MATERIAL SUPPLIED Start Marker

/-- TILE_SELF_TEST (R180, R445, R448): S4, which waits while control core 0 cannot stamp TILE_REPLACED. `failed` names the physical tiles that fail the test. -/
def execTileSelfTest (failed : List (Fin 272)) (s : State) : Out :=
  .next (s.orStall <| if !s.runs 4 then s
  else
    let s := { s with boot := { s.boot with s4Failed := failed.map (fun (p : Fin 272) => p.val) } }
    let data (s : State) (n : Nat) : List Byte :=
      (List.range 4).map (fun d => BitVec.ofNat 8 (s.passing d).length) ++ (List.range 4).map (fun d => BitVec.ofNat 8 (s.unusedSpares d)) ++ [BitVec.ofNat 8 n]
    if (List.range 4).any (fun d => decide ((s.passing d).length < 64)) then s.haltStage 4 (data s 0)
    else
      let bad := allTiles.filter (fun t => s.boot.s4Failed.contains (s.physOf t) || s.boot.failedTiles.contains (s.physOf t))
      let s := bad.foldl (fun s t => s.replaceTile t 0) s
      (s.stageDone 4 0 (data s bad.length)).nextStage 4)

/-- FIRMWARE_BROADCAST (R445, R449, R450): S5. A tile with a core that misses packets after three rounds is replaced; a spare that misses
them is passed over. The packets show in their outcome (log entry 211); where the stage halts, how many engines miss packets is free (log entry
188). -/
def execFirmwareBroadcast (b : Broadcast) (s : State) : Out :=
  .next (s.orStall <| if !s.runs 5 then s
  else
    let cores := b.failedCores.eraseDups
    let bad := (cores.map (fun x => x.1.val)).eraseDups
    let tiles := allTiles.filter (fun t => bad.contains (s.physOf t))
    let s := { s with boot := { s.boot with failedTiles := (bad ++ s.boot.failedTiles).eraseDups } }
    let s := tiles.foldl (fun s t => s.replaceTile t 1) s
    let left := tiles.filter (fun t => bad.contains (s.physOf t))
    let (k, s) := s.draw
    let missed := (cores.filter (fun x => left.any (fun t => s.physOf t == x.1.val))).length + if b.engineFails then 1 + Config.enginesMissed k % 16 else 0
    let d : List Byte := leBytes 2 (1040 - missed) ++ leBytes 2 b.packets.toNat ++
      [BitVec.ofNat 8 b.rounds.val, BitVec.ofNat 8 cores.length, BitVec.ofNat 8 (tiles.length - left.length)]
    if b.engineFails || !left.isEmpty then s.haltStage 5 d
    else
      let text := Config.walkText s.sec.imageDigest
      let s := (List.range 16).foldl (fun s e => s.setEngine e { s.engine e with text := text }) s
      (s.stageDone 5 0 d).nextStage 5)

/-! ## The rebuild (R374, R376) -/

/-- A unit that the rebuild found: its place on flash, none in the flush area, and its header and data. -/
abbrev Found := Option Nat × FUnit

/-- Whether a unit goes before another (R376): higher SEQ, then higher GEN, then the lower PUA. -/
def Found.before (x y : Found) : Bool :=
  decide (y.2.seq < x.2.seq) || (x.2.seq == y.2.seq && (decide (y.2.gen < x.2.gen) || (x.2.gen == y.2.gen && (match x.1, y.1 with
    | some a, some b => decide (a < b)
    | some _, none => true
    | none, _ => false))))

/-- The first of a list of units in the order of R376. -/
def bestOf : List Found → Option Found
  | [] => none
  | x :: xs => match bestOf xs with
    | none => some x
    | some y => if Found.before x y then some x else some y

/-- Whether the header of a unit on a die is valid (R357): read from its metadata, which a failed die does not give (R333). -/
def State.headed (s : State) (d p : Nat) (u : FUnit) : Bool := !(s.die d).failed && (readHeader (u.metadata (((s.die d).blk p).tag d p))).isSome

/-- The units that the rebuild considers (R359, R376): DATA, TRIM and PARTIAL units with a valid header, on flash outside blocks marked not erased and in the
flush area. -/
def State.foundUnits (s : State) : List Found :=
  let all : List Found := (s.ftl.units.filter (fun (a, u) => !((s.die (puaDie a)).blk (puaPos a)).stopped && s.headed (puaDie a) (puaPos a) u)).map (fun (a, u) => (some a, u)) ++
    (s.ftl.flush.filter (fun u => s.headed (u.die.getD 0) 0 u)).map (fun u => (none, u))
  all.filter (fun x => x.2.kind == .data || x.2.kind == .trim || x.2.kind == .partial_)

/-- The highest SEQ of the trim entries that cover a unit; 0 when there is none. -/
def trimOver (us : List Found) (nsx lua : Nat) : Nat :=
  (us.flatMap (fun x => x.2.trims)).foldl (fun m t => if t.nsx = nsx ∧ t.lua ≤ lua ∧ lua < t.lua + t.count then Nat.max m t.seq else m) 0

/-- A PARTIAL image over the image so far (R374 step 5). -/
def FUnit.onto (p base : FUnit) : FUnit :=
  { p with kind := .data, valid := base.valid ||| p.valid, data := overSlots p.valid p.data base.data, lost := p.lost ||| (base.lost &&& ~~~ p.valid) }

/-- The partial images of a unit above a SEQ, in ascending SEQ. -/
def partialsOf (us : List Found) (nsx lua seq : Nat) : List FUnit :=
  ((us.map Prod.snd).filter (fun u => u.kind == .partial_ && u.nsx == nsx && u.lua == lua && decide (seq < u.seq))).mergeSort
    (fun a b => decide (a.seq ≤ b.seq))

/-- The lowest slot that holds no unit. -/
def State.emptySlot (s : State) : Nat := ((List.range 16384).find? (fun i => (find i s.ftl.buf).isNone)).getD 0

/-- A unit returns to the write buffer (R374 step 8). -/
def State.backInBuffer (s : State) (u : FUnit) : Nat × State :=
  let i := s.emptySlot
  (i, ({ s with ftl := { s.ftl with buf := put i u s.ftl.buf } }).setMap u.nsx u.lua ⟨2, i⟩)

MATERIAL SUPPLIED End Marker
MATERIAL SUPPLIED Start Marker

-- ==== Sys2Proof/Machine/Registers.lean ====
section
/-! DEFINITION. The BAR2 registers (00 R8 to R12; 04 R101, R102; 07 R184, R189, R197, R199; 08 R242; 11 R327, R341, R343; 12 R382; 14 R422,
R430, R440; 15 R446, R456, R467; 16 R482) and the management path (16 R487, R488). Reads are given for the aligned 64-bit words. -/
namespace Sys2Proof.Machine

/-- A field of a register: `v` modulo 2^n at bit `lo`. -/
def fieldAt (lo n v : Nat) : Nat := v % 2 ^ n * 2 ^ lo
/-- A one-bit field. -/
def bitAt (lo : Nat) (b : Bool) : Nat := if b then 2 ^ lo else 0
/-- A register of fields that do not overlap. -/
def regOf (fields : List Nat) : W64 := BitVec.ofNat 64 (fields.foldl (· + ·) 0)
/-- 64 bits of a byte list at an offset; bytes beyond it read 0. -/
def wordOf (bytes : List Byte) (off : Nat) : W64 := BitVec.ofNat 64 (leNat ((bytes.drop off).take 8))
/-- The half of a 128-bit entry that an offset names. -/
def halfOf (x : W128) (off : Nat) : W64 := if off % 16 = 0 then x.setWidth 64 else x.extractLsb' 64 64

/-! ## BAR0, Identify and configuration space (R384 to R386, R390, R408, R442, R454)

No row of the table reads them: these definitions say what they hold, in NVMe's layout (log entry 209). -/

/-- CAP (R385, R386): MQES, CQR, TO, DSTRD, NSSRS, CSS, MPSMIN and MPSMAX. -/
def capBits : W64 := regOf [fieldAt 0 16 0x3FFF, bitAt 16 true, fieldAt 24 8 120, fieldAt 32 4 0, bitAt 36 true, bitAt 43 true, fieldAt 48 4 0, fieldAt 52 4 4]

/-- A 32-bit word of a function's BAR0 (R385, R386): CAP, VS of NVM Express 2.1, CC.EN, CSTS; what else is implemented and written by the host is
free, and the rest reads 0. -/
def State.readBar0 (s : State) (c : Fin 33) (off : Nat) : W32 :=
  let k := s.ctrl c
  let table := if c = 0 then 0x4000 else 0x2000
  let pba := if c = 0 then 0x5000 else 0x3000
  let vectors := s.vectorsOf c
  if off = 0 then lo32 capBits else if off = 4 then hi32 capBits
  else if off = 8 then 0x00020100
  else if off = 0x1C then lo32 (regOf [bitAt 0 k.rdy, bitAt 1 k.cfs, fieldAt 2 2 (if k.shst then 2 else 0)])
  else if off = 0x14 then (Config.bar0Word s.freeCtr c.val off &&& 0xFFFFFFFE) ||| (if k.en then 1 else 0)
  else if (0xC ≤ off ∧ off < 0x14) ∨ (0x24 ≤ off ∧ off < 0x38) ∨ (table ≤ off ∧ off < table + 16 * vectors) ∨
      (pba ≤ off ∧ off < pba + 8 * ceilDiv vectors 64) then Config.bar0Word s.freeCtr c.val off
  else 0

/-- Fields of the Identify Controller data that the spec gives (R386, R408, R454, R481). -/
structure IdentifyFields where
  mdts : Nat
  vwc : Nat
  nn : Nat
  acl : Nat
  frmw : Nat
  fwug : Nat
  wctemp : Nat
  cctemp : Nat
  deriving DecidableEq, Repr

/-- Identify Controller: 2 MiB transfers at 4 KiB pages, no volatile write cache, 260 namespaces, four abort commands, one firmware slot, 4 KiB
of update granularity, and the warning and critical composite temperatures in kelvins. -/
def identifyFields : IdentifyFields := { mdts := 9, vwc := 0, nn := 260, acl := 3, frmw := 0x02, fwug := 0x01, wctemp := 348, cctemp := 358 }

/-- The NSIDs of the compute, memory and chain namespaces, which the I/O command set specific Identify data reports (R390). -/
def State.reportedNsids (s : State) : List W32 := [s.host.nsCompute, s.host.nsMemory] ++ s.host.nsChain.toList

MATERIAL SUPPLIED End Marker
MATERIAL SUPPLIED Start Marker

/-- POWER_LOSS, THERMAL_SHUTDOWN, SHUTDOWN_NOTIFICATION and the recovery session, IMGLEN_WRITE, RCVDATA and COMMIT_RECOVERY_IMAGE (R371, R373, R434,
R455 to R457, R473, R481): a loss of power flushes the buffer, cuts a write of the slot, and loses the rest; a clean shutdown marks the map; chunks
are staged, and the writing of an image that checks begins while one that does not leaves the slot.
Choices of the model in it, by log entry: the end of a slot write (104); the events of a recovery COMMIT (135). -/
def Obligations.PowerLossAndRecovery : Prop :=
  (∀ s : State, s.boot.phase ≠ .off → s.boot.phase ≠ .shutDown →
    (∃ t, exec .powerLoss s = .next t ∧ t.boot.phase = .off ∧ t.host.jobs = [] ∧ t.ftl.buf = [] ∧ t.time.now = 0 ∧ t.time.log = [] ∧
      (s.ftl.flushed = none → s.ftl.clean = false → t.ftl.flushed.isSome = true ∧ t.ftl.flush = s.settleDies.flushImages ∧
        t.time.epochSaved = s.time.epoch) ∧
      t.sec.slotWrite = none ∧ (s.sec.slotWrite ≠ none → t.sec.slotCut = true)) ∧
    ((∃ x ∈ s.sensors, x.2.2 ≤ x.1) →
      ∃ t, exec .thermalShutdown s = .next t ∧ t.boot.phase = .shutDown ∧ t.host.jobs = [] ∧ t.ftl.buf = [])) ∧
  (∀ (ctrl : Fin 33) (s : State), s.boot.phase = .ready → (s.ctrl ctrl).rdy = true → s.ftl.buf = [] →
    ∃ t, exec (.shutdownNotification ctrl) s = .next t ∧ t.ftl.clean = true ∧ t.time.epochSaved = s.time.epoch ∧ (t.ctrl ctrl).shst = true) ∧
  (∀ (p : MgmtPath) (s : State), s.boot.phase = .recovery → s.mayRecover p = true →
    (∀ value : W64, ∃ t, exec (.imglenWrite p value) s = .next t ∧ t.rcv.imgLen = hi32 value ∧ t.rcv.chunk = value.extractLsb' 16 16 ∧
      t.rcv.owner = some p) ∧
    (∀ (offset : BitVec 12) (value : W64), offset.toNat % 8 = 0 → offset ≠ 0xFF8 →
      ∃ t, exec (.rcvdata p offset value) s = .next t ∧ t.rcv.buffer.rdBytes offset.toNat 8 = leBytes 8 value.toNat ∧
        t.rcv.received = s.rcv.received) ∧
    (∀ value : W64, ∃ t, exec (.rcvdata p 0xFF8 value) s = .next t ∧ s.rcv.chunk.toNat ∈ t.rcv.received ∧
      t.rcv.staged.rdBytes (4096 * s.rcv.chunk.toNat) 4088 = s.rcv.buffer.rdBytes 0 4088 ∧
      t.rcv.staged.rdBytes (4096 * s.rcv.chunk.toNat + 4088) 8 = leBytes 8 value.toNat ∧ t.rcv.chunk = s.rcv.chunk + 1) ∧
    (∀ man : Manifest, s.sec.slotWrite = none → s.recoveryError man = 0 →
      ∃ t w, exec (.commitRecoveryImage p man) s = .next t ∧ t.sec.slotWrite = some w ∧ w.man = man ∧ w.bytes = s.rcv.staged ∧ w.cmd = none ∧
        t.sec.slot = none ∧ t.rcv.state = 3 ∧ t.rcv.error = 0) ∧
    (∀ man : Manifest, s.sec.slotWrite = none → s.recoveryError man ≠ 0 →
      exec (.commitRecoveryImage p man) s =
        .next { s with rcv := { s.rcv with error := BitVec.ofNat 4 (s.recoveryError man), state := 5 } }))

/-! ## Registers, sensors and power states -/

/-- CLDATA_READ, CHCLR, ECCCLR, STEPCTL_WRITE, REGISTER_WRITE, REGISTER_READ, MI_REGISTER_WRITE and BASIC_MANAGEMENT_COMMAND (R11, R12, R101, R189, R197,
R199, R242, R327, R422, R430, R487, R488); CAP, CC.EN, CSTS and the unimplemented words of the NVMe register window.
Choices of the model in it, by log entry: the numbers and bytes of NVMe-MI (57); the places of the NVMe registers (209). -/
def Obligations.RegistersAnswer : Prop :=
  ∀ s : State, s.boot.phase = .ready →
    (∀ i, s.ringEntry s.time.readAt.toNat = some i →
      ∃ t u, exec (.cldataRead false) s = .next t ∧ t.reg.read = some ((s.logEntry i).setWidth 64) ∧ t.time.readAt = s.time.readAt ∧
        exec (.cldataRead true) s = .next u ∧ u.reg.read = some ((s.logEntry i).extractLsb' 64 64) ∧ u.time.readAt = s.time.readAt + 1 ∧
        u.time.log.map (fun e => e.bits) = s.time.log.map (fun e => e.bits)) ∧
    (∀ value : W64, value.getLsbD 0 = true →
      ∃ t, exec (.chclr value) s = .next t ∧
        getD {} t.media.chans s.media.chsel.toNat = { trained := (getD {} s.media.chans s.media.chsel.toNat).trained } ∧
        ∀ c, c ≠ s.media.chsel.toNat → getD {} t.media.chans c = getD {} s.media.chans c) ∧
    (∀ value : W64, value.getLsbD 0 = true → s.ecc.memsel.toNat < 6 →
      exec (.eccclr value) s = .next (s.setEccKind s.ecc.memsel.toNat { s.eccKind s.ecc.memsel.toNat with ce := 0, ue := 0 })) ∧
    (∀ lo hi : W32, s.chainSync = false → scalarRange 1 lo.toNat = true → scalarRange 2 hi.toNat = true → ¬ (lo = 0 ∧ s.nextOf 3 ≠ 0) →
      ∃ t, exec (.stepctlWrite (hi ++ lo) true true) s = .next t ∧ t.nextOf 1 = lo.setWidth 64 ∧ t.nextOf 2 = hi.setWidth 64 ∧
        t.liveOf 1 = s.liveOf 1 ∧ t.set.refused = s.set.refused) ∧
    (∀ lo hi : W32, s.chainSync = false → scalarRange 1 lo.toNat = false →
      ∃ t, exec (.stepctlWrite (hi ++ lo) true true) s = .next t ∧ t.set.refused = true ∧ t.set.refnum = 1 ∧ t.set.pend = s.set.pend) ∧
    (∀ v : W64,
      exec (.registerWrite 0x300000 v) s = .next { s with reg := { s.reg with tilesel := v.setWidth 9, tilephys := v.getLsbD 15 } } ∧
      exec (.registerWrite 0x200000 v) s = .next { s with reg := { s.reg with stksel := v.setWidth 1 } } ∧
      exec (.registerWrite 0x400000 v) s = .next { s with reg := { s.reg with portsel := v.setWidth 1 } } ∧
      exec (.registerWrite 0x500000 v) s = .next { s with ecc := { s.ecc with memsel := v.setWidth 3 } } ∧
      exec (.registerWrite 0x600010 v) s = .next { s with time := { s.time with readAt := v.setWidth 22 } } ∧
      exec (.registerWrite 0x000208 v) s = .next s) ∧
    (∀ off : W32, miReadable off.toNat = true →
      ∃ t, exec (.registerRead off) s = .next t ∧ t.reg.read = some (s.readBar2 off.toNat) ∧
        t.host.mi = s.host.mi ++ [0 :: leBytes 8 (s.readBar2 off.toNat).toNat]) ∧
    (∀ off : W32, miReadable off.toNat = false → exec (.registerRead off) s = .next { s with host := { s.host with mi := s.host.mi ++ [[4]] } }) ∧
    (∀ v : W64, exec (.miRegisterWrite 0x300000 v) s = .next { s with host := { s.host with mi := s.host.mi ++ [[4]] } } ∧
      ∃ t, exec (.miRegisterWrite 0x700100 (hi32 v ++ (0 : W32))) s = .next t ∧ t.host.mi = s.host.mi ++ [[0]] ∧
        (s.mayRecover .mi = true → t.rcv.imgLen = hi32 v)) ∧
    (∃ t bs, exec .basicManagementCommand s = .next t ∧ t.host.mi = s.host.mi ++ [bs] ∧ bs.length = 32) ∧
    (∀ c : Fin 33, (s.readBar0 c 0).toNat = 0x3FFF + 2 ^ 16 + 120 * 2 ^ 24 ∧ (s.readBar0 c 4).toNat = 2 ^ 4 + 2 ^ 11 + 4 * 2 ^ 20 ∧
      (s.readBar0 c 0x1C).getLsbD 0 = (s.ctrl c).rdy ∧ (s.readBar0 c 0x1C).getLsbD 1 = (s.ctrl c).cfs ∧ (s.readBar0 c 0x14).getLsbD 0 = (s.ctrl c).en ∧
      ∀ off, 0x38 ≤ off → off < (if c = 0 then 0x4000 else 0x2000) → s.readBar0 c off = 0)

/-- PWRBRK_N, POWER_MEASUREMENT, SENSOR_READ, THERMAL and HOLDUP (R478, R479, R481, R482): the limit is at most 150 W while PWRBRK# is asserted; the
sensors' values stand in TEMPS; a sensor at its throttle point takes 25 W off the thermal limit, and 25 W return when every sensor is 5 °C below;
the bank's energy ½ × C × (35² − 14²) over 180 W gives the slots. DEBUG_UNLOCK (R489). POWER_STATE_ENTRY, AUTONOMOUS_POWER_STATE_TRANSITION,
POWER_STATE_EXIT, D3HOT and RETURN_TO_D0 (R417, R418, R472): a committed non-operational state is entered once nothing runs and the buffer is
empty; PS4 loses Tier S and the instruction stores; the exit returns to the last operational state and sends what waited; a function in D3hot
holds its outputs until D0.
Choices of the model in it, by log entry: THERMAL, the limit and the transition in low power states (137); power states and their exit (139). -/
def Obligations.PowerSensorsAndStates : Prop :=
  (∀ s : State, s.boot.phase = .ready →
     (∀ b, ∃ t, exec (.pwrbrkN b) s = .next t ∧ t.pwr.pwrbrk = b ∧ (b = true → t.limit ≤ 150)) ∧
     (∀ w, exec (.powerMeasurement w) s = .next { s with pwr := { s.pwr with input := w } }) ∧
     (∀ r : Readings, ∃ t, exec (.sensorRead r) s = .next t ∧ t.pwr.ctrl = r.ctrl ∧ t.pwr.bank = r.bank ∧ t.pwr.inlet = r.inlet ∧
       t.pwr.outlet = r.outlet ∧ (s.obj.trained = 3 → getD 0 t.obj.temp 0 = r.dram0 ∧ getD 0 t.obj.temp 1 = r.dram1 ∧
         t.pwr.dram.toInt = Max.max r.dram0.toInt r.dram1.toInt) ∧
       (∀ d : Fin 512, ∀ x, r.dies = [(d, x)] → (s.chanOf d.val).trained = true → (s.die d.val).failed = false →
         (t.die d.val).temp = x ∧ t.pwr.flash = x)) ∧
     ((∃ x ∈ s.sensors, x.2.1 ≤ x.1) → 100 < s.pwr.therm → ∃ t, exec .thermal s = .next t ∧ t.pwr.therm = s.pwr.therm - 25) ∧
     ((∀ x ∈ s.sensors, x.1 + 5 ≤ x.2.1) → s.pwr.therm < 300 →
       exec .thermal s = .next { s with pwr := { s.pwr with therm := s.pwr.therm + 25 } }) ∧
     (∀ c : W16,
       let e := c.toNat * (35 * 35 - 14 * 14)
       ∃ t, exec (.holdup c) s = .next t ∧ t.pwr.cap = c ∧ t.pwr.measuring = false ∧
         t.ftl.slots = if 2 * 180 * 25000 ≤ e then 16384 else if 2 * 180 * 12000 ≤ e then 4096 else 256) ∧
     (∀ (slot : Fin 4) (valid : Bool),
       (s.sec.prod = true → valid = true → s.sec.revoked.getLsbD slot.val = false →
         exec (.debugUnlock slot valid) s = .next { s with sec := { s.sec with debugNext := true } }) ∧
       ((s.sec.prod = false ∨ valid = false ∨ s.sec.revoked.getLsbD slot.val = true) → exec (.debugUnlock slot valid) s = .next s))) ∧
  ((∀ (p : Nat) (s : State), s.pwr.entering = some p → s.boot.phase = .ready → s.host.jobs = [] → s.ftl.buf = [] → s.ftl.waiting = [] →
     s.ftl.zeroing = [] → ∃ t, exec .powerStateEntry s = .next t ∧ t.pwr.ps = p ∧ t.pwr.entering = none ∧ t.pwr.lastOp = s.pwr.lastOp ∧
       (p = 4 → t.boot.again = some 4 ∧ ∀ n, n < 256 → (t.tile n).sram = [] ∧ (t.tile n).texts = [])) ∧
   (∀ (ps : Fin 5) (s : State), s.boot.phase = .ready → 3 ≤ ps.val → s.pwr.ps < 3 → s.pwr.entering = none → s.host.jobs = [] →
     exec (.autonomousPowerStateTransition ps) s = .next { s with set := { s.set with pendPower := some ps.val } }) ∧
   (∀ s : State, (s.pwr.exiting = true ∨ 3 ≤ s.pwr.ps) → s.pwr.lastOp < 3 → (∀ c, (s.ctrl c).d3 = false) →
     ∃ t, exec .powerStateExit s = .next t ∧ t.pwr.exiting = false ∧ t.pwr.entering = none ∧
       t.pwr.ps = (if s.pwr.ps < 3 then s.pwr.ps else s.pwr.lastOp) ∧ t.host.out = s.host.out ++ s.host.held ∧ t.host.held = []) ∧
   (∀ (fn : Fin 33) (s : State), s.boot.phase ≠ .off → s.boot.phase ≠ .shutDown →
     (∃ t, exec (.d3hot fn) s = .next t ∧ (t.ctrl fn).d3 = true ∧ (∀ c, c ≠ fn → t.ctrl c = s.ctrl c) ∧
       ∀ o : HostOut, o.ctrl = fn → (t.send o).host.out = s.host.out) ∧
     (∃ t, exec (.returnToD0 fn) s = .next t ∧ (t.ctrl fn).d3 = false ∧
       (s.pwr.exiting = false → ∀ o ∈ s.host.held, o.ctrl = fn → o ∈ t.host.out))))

MATERIAL SUPPLIED End Marker

WORK TO BE COMPLETED:
Which lines above run from the one containing "the test. -/" to the one containing "def execTileSelfTest (failed"? Give them again exactly, both ends included.

TASK RESULT:
/-- TILE_SELF_TEST (R180, R445, R448): S4, which waits while control core 0 cannot stamp TILE_REPLACED. `failed` names the physical tiles that fail the test. -/
def execTileSelfTest (failed : List (Fin 272)) (s : State) : Out :=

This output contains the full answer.